Essentially the firm makes an apples-to-oranges comparison of mobile ad inventory (not ads actually sold), to online display ad sales. In other words, the mobile figure represents the upper limit of what could be sold.

Of course demand isn’t there yet, and this is a hypothetical situation that assumes a 100% fill rate. Another problem is that the figure applies an average $2.50 CPM (which seems right).

However, with this imbalance of inventory supply and demand — and the explosion of supply that is the very point of the study — CPMs are bound to decrease, further throwing off the equation.
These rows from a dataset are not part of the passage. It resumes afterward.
-- ==== Sys2Proof/Laws/State.lean ====
section
/-! SUPPORT. What each named update of the block does to each of its fields: one lemma per field, so that no proof unfolds
a record update. -/

namespace Sys2Proof.Machine

@[simp] theorem lift_eq (s : State) (f : Dev → Dev) : lift s f = .next { s with dev := f s.dev } := rfl

@[simp] theorem liftIf_true (s : State) (f : Dev → Dev) : liftIf s true f = .next { s with dev := f s.dev } := rfl

@[simp] theorem liftIf_false (s : State) (f : Dev → Dev) : liftIf s false f = .refused .reservedOperand := rfl

/-! ### setTile -/

@[simp] theorem setTile_regs (d : Dev) (g : Nat) (t : Tile) : (setTile d g t).regs = d.regs := rfl
@[simp] theorem setTile_capt (d : Dev) (g : Nat) (t : Tile) : (setTile d g t).capt = d.capt := rfl
@[simp] theorem setTile_flt (d : Dev) (g : Nat) (t : Tile) : (setTile d g t).flt = d.flt := rfl
@[simp] theorem setTile_bk (d : Dev) (g : Nat) (t : Tile) : (setTile d g t).bk = d.bk := rfl
@[simp] theorem setTile_nvm (d : Dev) (g : Nat) (t : Tile) : (setTile d g t).nvm = d.nvm := rfl
@[simp] theorem setTile_boot (d : Dev) (g : Nat) (t : Tile) : (setTile d g t).boot = d.boot := rfl
@[simp] theorem setTile_own (d : Dev) (g : Nat) (t : Tile) : (setTile d g t).own = d.own := rfl
@[simp] theorem setTile_tiles (d : Dev) (g : Nat) (t : Tile) : (setTile d g t).tiles = mset d.tiles g t := rfl
@[simp] theorem setTile_sc0 (d : Dev) (g : Nat) (t : Tile) : (setTile d g t).sc0 = d.sc0 := rfl
@[simp] theorem setTile_sc1 (d : Dev) (g : Nat) (t : Tile) : (setTile d g t).sc1 = d.sc1 := rfl
@[simp] theorem setTile_sched (d : Dev) (g : Nat) (t : Tile) : (setTile d g t).sched = d.sched := rfl
@[simp] theorem setTile_imgs (d : Dev) (g : Nat) (t : Tile) : (setTile d g t).imgs = d.imgs := rfl
@[simp] theorem setTile_tmg (d : Dev) (g : Nat) (t : Tile) : (setTile d g t).tmg = d.tmg := rfl
@[simp] theorem setTile_hbm (d : Dev) (g : Nat) (t : Tile) : (setTile d g t).hbm = d.hbm := rfl
@[simp] theorem setTile_vce (d : Dev) (g : Nat) (t : Tile) : (setTile d g t).vce = d.vce := rfl
@[simp] theorem setTile_pxe (d : Dev) (g : Nat) (t : Tile) : (setTile d g t).pxe = d.pxe := rfl
@[simp] theorem setTile_ports (d : Dev) (g : Nat) (t : Tile) : (setTile d g t).ports = d.ports := rfl
@[simp] theorem setTile_rw (d : Dev) (g : Nat) (t : Tile) : (setTile d g t).rw = d.rw := rfl
@[simp] theorem setTile_clk (d : Dev) (g : Nat) (t : Tile) : (setTile d g t).clk = d.clk := rfl
@[simp] theorem setTile_hlk (d : Dev) (g : Nat) (t : Tile) : (setTile d g t).hlk = d.hlk := rfl
@[simp] theorem setTile_pwr (d : Dev) (g : Nat) (t : Tile) : (setTile d g t).pwr = d.pwr := rfl
@[simp] theorem setTile_mgt (d : Dev) (g : Nat) (t : Tile) : (setTile d g t).mgt = d.mgt := rfl
@[simp] theorem setTile_pins (d : Dev) (g : Nat) (t : Tile) : (setTile d g t).pins = d.pins := rfl
@[simp] theorem setTile_out (d : Dev) (g : Nat) (t : Tile) : (setTile d g t).out = d.out := rfl
@[simp] theorem setTile_free (d : Dev) (g : Nat) (t : Tile) : (setTile d g t).free = d.free := rfl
And finally, there is the caveat that should be remembered with all such reports: This looks at activity within one network and extrapolates out to get an overall market view.

There’s nothing wrong with that, nor any of the above, as long as it’s well-defined and taken with the appropriate salt tonnage. My point: Be careful reading the headlines over the next 24 hours that will surely misconstrue this.

Otherwise, there are some good input data in the report such as the growth of apps, session lengths, demographics and quality of impressions. A few more charts are below.



2 Comments

2 Comments »

  • hispanic professional networking said:

    The mobile service industry this days are in the top markets in the world. you never know when to buy a smartphone or if you have to wait for a better one to come out since they chnage them very often. Great blog

  • Gregory Clay said:

    I saw that article yesterday and thought it was a little farfetched. Kudos to BIA for presenting an objective perspective.